É importante dizer que Freire articula seus argumentos a dados estatísticos, outros textos do ISEB, boletins da CAPES e sua tese de concurso Educação e Atualidade Brasileira (1959/1960). Apesar de Freire não citar nessa conferência diretamente os Pioneiros da Escola Nova, sua análise sobre o sistema escolar brasileiro está muito pautada no que já vinha sendo
dito e feito principalmente por Anísio Teixeira, Fernando Azevedo etc. Desde 1932, os Pioneiros da Escola Nova, em Manifesto, faziam uma série críticas sobre a realidade do nosso sistema educacional, suscitando a necessidade de uma reforma educacional. O próprio Centro Regional de Pesquisas Educacionais de Pernambuco (CRPE), responsável por viabilizar a conferência de Paulo Freire, foi organizado por Anísio Teixeira com o intuito de suprir essa necessidade: promover o ensino, a escola e a administração escolar descentralizadas, no sentido de buscar atender as demandas regionais, locais etc.
Sobre a falta de experiências que prezem em atender a realidade local, Freire aponta que esse fato e a necessidade dos alunos trabalharem, vem provocando o abandono dos estudantes nas últimas séries nas escolas primárias. Ele recorda que na época que dirigiu a Divisão de Educação e Cultura do Sesi de Pernambuco presenciou vários casos, um deles tratou-se de um menino “apático e tristonho” diante da aula que estava assistindo. Outro exemplo, cita Freire, é o que vem fazendo o Movimento de Cultura Popular (MCP) e a prefeitura do Recife quando aproveitam os clubes recreativos, as sociedades beneficentes, os
sindicatos, as associações religiosas para atender as crianças com a efetivação de escolas populares.
Dessa forma precisamos de escolas primárias que “se estude e se trabalhe”. Que se ensine a escrever, ler e contar, mas também se ensine sobre a realidade brasileira, fazendo os alunos entenderem melhor o local que eles nasceram, cresceram e ainda fazem parte.

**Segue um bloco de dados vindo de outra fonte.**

/-- The end of a load, with no slot armed, finds every check passed. -/
theorem execProgramLoadDone_held {words : List Word} {uncorr pcieErr : Bool} (h : s.progState f = 1) (hi : s.injs = [])
    (hc : (loaded s f words).loadCheck f (s.face f).loadWords uncorr pcieErr = none) :
    execProgramLoadDone f words uncorr pcieErr s = .next ((loaded s f words).setProg f 2) := by
  simp only [loaded] at hc ⊢
  simp [execProgramLoadDone, h, State.inject, injSlot_nil, hi, hc]

theorem unfit_is (s : State) (f : Nat) : (((s.loading f).progRefuse f 2 0).setProg f 0).rd R.FCE_PROG_STATE.STATE f = 0 ∧
    (((s.loading f).progRefuse f 2 0).setProg f 0).rd R.FCE_PROG_STATE.REFUSE f = 2 :=
  ⟨setProg_state _ _ (by decide), (setProg_rd _ _ _ _ _).trans (progRefuse_refuse _ _ _ (by decide))⟩

theorem loadRefused_is {words : List Word} {code : Nat} (h : s.progState f = 1) (hc : code < 16) (detail : Nat) :
    ProgramIs s f 0 code (((loaded s f words).progRefuse f code detail).setProg f 0) ∧
      (((loaded s f words).progRefuse f code detail).setProg f 0).rd R.FCE_PROG_STATE.REFUSE_DETAIL f = min detail 65535 := by
  have hstate : ((loaded s f words).progRefuse f code detail).progState f = 1 := (progRefuse_rd _ _ _ _ R.FCE_PROG_STATE.STATE _).trans h
  exact ⟨programIs_setProg rfl (by omega) (by decide) (progRefuse_refuse _ _ _ hc), (setProg_rd _ _ _ _ _).trans (progRefuse_detail _ _ _ _)⟩

theorem loadHeld_is {words : List Word} (h : s.progState f = 1) :
    ProgramIs s f 2 (s.rd R.FCE_PROG_STATE.REFUSE f) ((loaded s f words).setProg f 2) :=
  have hstate : (loaded s f words).progState f = 1 := h
  programIs_setProg rfl (by omega) (by decide) rfl

/-! ### Activation, hold and unload (R225) -/

theorem progRequest_waits (h : s.ticking = true) (r : ProgReq) : requestWaits s f r (s.progRequest f r) := by
  have hticks : ((s.modFace f (fun x => { x with progReq := some r })).wr R.FCE_PROG_STATE.PENDING f 1).ticking = true :=
    (ticking_congr (rd_wr_reg _ _ _ _ _ _ (by decide)) rfl).trans h
  rw [State.progRequest, orNow_ticking hticks]
  refine ⟨?_, rd_wr_same _ _ _ _ (by decide), Frame.wr (Frame.modFace (Frame.refl _ _ _) (by simp)) (by simp), ?_⟩ <;> rw [face_wr, face_modFace_same]

theorem unload_is (h : s.progState f = 2) : ProgramIs s f 0 (s.rd R.FCE_PROG_STATE.REFUSE f) ((s.dropReq f).setProg f 0) :=
  have hstate : (s.dropReq f).progState f = 2 := (dropReq_rd s f R.FCE_PROG_STATE.STATE f).trans h
  programIs_setProg rfl (by omega) (by decide) (dropReq_rd _ _ _ _)

theorem unload_drops (s : State) (f : Nat) : (((s.dropReq f).setProg f 0).face f).progReq = none ∧
    ((s.dropReq f).setProg f 0).rd R.FCE_PROG_STATE.PENDING f = 0 := by
  refine ⟨?_, (setProg_rd _ _ _ _ _).trans (rd_wr_same _ _ _ _ (by decide))⟩
  rw [setProg_face, State.dropReq, face_wr, face_modFace_same]

/-! ### Signals of the host (R311, R314) -/

/-- A signal of the host while no hand runs, within the counter's range. -/
theorem hostSignal_counts {k fn : Nat} {n : Int} (h0 : 0 ≤ ((mget {} (s.face f).ctr k).value : Int) + n)
    (h1 : ((mget {} (s.face f).ctr k).value : Int) + n ≤ ((mget {} (s.face f).ctr k).ceil : Int)) :
    ((mget {} ((s.hostSignal f k n fn).face f).ctr k).value : Int) = (mget {} (s.face f).ctr k).value + n ∧ s.Frame (s.hostSignal f k n fn) [] [f] := by
  have hadd : s.ctrAdd f k n = some _ := if_pos ⟨h0, h1⟩
  rw [State.hostSignal, hadd]
  refine ⟨?_, Frame.modFace (Frame.refl _ _ _) (by simp)⟩
  rw [face_modFace_same, mget_mset_same]
  exact Int.toNat_of_nonneg h0

theorem execSynCtrSig_eq {k amount fn : Nat} {sub : Bool} {n : Int} (hf : f < s.nFaces) (hk : k < 1024) (ha : amount < 2 ^ 32)
    (hn : n = if sub then -(amount : Int) else (amount : Int)) : execSynCtrSig f k sub amount fn s =
      .next (if s.hand.running = false then s.hostSignal f k n fn else s.modFace f (fun x => { x with hostSigs := x.hostSigs ++ [(k, n, fn)] })) := by
  unfold execSynCtrSig
  rw [Nat.mod_eq_of_lt ha, ← hn]
  exact congrArg Host.Outcome.next (if_neg (by omega))

end Sys2Proof.Machine
end
section
/-! Tricks and the call ring (02_faces_and_networks.md R65 to R68, R73; 11_synchronisation.md R318, R319, R322): the registers of the tricks, the messages of
the ring, and the plays that they bring to a home and to the manager. -/
namespace Sys2Proof.Machine
open Sys2Proof.Claims

variable {s t : State}

/-! ### The registers of the tricks (R318, R602) -/

/-- Where no ticks run a change takes effect at once. -/
theorem orNow_still (h : s.ticking = false) (g : State → State) : s.orNow g = g s := if_neg (ne_true_of_eq_false h)

/-- The state in which die trick i has these registers and its rounds begin anew, and no change waits. -/
def State.trickSet (s : State) (i parties home : Nat) : State :=
  { (((s.wr R.SYN_TRICK_CFG.PARTIES i parties).wr R.SYN_TRICK_CFG.HOME i home).wr R.SYN_TRICK_CFG.COUNT i 0).wr R.SYN_TRICK_CFG.ROUNDS i 0 with
    plays := mset [] s.plays i [], trickReq := [], dtrickReq := [] }

/-- The same of domain trick i. -/
def State.dtrickSet (s : State) (i parties : Nat) : State :=
  { (s.wr R.SYN_DTRICK_CFG.PARTIES i parties).wr R.SYN_DTRICK_CFG.COUNT i 0 with dtricks := mset {} s.dtricks i {}, trickReq := [], dtrickReq := [] }

theorem bdyTricks_die {i parties home : Nat} (hr : s.trickReq = [(i, some (parties, home))]) (hd : s.dtrickReq = []) :
    s.bdyTricks = s.trickSet i parties home := by
  simp only [State.bdyTricks, hr, hd, List.foldl_cons, List.foldl_nil, State.wr_dtrickReq]
  rfl

theorem bdyTricks_domain {i parties : Nat} (hr : s.trickReq = []) (hd : s.dtrickReq = [(i, some parties)]) :
    s.bdyTricks = s.dtrickSet i parties := by
  simp only [State.bdyTricks, hr, hd, List.foldl_cons, List.foldl_nil]
  rfl

/-- The state in which a change of die trick i is marked for the boundary. -/
def State.trickAsked (s : State) (i parties home : Nat) : State := { s with trickReq := mset none s.trickReq i (some (parties, home)) }

/-- The same of domain trick i. -/
def State.dtrickAsked (s : State) (i parties : Nat) : State := { s with dtrickReq := mset none s.dtrickReq i (some parties) }

theorem execTrickCfg_asks {i parties home : Nat} (hh : home < s.nFaces) (hp : parties ≤ 8) (hi : i < 256) :
    execTrickCfg i parties home s = .next ((s.trickAsked i parties home).orNow State.bdyTricks) := congrArg Host.Outcome.next (if_neg (by omega))

theorem execDtrickCfg_asks {i parties : Nat} (hp : parties ≤ 32768) (hi : i < 64) :
    execDtrickCfg i parties s = .next ((s.dtrickAsked i parties).orNow State.bdyTricks) := congrArg Host.Outcome.next (if_neg (by omega))

theorem trickAsked_waits (i parties home : Nat) (h : s.ticking = true) :
    (s.trickAsked i parties home).orNow State.bdyTricks = s.trickAsked i parties home := orNow_ticking (by exact h) _

theorem trickAsked_sets (i parties home : Nat) (h : s.ticking = false) (hr : s.trickReq = []) (hd : s.dtrickReq = []) :
    (s.trickAsked i parties home).orNow State.bdyTricks = s.trickSet i parties home := by
  rw [orNow_still (by exact h)]
  exact bdyTricks_die (by rw [State.trickAsked, hr]; rfl) hd

theorem dtrickAsked_waits (i parties : Nat) (h : s.ticking = true) :
    (s.dtrickAsked i parties).orNow State.bdyTricks = s.dtrickAsked i parties := orNow_ticking (by exact h) _

theorem dtrickAsked_sets (i parties : Nat) (h : s.ticking = false) (hr : s.trickReq = []) (hd : s.dtrickReq = []) :
    (s.dtrickAsked i parties).orNow State.bdyTricks = s.dtrickSet i parties := by
  rw [orNow_still (by exact h)]
  exact bdyTricks_domain hr (by rw [State.dtrickAsked, hd]; rfl)

/-- The registers of die trick i read as they have been set. -/
theorem trickSet_regs (s : State) (i : Nat) {parties home : Nat} (hp : parties ≤ 8) (hh : home < 8) :
    (s.trickSet i parties home).rd R.SYN_TRICK_CFG.PARTIES i = parties ∧ (s.trickSet i parties home).rd R.SYN_TRICK_CFG.HOME i = home ∧
      (s.trickSet i parties home).rd R.SYN_TRICK_CFG.COUNT i = 0 ∧ (s.trickSet i parties home).rd R.SYN_TRICK_CFG.ROUNDS i = 0 := by
  have hrd (g : Fld) (v : Nat) (h : (((s.wr R.SYN_TRICK_CFG.PARTIES i parties).wr R.SYN_TRICK_CFG.HOME i home).wr R.SYN_TRICK_CFG.COUNT i 0 |>.wr
      R.SYN_TRICK_CFG.ROUNDS i 0).rd g i = v) : (s.trickSet i parties home).rd g i = v := h
  refine ⟨hrd _ _ ?_, hrd _ _ ?_, hrd _ _ ?_, hrd _ _ (rd_wr_same _ _ _ _ (by decide))⟩
  · rw [rd_wr_apart _ _ _ _ _ _ (by decide), rd_wr_apart _ _ _ _ _ _ (by decide), rd_wr_apart _ _ _ _ _ _ (by decide), rd_wr_same _ _ _ _ (by decide)]
    exact Nat.mod_eq_of_lt (Nat.lt_of_le_of_lt hp (by decide))
  · rw [rd_wr_apart _ _ _ _ _ _ (by decide), rd_wr_apart _ _ _ _ _ _ (by decide), rd_wr_same _ _ _ _ (by decide)]
    exact Nat.mod_eq_of_lt hh
  · rw [rd_wr_apart _ _ _ _ _ _ (by decide), rd_wr_same _ _ _ _ (by decide)]
    rfl

theorem dtrickSet_regs (s : State) (i : Nat) {parties : Nat} (hp : parties ≤ 32768) :
    (s.dtrickSet i parties).rd R.SYN_DTRICK_CFG.PARTIES i = parties ∧ (s.dtrickSet i parties).rd R.SYN_DTRICK_CFG.COUNT i = 0 := by
  have hrd (g : Fld) (v : Nat) (h : ((s.wr R.SYN_DTRICK_CFG.PARTIES i parties).wr R.SYN_DTRICK_CFG.COUNT i 0).rd g i = v) :
      (s.dtrickSet i parties).rd g i = v := h
  refine ⟨hrd _ _ ?_, hrd _ _ (rd_wr_same _ _ _ _ (by decide))⟩
  rw [rd_wr_apart _ _ _ _ _ _ (by decide), rd_wr_same _ _ _ _ (by decide)]
  exact Nat.mod_eq_of_lt (Nat.lt_of_le_of_lt hp (by decide))

/-! ### The call ring (R65 to R68, R73) -/

/-- With no slot armed, the stops of a route find the errors that the command names on it, and no others. -/
theorem ringChecks_quiet (hi : s.injs = []) (m : RingMsg) (fixed : List Nat) (bad : Option Nat) : s.ringChecks m fixed bad =
    ((fixed.filter (fun k => (ringRoutes m).flatten.eraseDups.contains k)).foldl (fun t _ => t.bump R.MSH_RING_STAT.CORRECTED 0) s,
      bad.filter (fun k => (ringRoutes m).flatten.eraseDups.contains k)) := by
  have hinj (l : List Nat) : (l.foldl (fun t _ => t.bump R.MSH_RING_STAT.CORRECTED 0) s).injs = [] :=
    List.foldlRecOn (motive := fun u : State => u.injs = []) l _ hi fun _ h _ _ => h
  unfold State.ringChecks
  refine List.foldl_fixed' (fun k => ?_) _
  dsimp only
  split
  · rfl
  · rw [State.inject, injSlot_nil (hinj _)]

theorem contains_route {m : RingMsg} {k : Nat} (h : k ∈ (ringRoutes m).flatten) : (ringRoutes m).flatten.eraseDups.contains k = true :=
  List.contains_iff_mem.mpr (List.mem_eraseDups.mpr h)

/-- A message of the ring as R65 to R68 give one: stops below 12, and one or two flits. -/
structure OnRing (m : RingMsg) : Prop where
  src : m.src < 12
  dst : ∀ b, m.dst = some b → b < 12
  flits : 0 < m.flits ∧ m.flits ≤ 2

theorem onRing_dst {m : RingMsg} (h : OnRing m) : m.dst.getD 0 < 12 := by
  cases hd : m.dst with
  | none => decide
  | some b => exact h.dst b hd

/-- The state in which a message has waited `w` at a stop (R68). -/
def State.ringWaited (s : State) (w : Nat) : State := s.wr R.MSH_RING_STAT.MAX_WAIT 0 (max (s.rd R.MSH_RING_STAT.MAX_WAIT 0) (min w 40))

/-- A message is carried: its wait at a stop is noted, a flit that a stop corrects is counted, and so is the message. -/
theorem execCallRingMessage_carried {m : RingMsg} {k w c : Nat} (hm : OnRing m) (hi : s.injs = []) (hk : k ∈ (ringRoutes m).flatten)
    (hc : c ∈ (ringRoutes m).flatten) : execCallRingMessage none m [(k, w)] [c] none s = .next
      (((s.ringWaited w).bump R.MSH_RING_STAT.CORRECTED 0).bump R.MSH_RING_STAT.MESSAGES 0) := by
  unfold execCallRingMessage
  extract_lets flying n route s0 found
  have hwaits : s0 = s.ringWaited w := by
    simp only [s0, route, n, flying, Option.bind_none, Option.map_none, Option.getD_none, List.filter_cons, List.contains_iff_mem.mpr hk, if_true,
      List.filter_nil, List.foldl_cons, List.foldl_nil, State.ringWaited]
  have hfound : found = ((s.ringWaited w).bump R.MSH_RING_STAT.CORRECTED 0, none) := by
    rw [show found = s0.ringChecks m [c] none from rfl, hwaits, ringChecks_quiet (by exact hi), List.filter_cons_of_pos (contains_route hc)]
    rfl
  have hdst := onRing_dst hm
  obtain ⟨hsrc, -, hflits⟩ := hm
  rw [hfound]
  exact congrArg Host.Outcome.next (if_neg (by simp only [n, flying, Option.bind_none, Option.map_none, Option.getD_none]; omega))

/-- A stop that finds a flit beyond correction drops the message, whose command has no effect then. -/
theorem execCallRingMessage_dropped {m : RingMsg} {k b : Nat} (hm : OnRing m) (hi : s.injs = []) (hk : k ∈ (ringRoutes m).flatten)
    (hb : m.dst = some b) : execCallRingMessage none m [] [] (some k) s =
      .next (({ s with ringLost := s.ringLost ++ [(m.kind, b)] } : State).ringBad m k) := by
  have hfound : s.ringChecks m [] (some k) = (s, some k) := by
    rw [ringChecks_quiet hi, Option.filter_some, if_pos (contains_route hk)]
    rfl
  have hdst := onRing_dst hm
  obtain ⟨hsrc, -, hflits⟩ := hm
  simp only [execCallRingMessage, Option.bind_none, Option.map_none, Option.getD_none, List.filter_nil, List.foldl_nil, hfound, hb, Option.getD_some]
  rw [hb] at hdst
  exact congrArg Host.Outcome.next (if_neg (by simp only [Option.getD_some] at hdst; omega))

/-- A message in flight that overtakes none arrives. -/
theorem execCallRingMessage_arrives (m : RingMsg) {j : Nat} {e : RMsg} (hi : s.injs = []) (hj : s.ring[j]? = some e)
    (ho : (s.ring.take j).any (fun x => decide (x.ends = e.ends)) = false) : execCallRingMessage (some j) m [] [] none s =
      .next ((({ s with ring := s.ring.eraseIdx j } : State).bump R.MSH_RING_STAT.MESSAGES 0).ringApply e) := by
  have hfound (n : RingMsg) : s.ringChecks n [] none = (s, none) := ringChecks_quiet hi n [] none
  simp only [execCallRingMessage, Option.bind_some, hj, Option.map_some, Option.getD_some, List.filter_nil, List.foldl_nil, hfound, ho]
  rfl

/-! ### A message that is dropped (R73) -/

/-- The record of an uncorrectable flit of a message to a stop that is no face. -/
def ringEvent (m : RingMsg) (k : Nat) : Event :=
  { det := .ringUncorr, unit := unitId 10 0 0 0 k, d0 := BitVec.ofNat 64 (ringClass m.kind), fatal := decide (ringClass m.kind = 0)
    d1 := 0xFF#64, lface := 0xFF }

/-- A class 0 message that is dropped raises FAULT_N. -/
def State.ringFatal (s : State) (m : RingMsg) : State := if ringClass m.kind = 0 then (s.wr R.FLT_FATAL.RING_CLASS0 0 1).faultN else s

theorem ringBad_noFace {m : RingMsg} {b : Nat} (k : Nat) (hb : m.dst = some b) (hf : faceOfStop b = none) :
    s.ringBad m k = (s.raise (ringEvent m k)).ringFatal m := by
  have hnone : m.dst.bind faceOfStop = none := by rw [hb]; exact hf
  have hmissed : s.ringMissed m k = [] := by simp only [State.ringMissed, hb, List.filterMap_cons_none hf, List.filterMap_nil]
  rw [State.ringBad, hnone, hmissed]
  rfl

theorem ringFatal_rd (s : State) (m : RingMsg) (g : Fld) (i : Nat) (h : g.reg ≠ .FLT_FATAL := by decide) : (s.ringFatal m).rd g i = s.rd g i := by
  unfold State.ringFatal
  split
  · exact (rd_wr_reg _ _ _ _ _ _ h).trans (rd_wr_reg _ _ _ _ _ _ h)
  · rfl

Numa de suas notas de rodapé, Paulo Freire vai reclamar, afirmando que não compreende como até o momento, no Nordeste Brasileiro, não se tenha refletido, pelo menos até onde ele conheça, sobre as ações de oferecer ao aluno, em vez de livros de leitura, triagens do “romanceiro popular”, leituras autênticas de um Nordeste, de uma região original. Didaticamente seria uma forma de ensinar que fizesse sentido para o aluno.
Freire conclui sua conferência nos indicando alguns aspectos importantes observados diante dos trabalhos experimentais que realizou: despertar as escolas para os acontecimentos de sua comunidade local, bem como a necessidade de um trabalho conjunto com a comunidade; melhorar os padrões culturais e técnicos do pessoal docente; promover formas de estabelecer a interação entre as escolas e famílias; promover melhores formas de assistência ao aluno; estimular as famílias a interagirem com as escolas, inclusive criando associação de pais etc. Esses aspectos sugeridos podem nos ajudar a constituir uma escola
primária para o Brasil adequada ao meio.
Acesso ao texto completo: SOUZA, Kelma F. Beltrão de Souza. A ESCOLA PRIMÁRIA DO PROFESSOR PAULO FREIRE. ANAIS da 41ºReunião Nacional da Anped/ GT Educação Popular. Manaus: UFAM, 2023.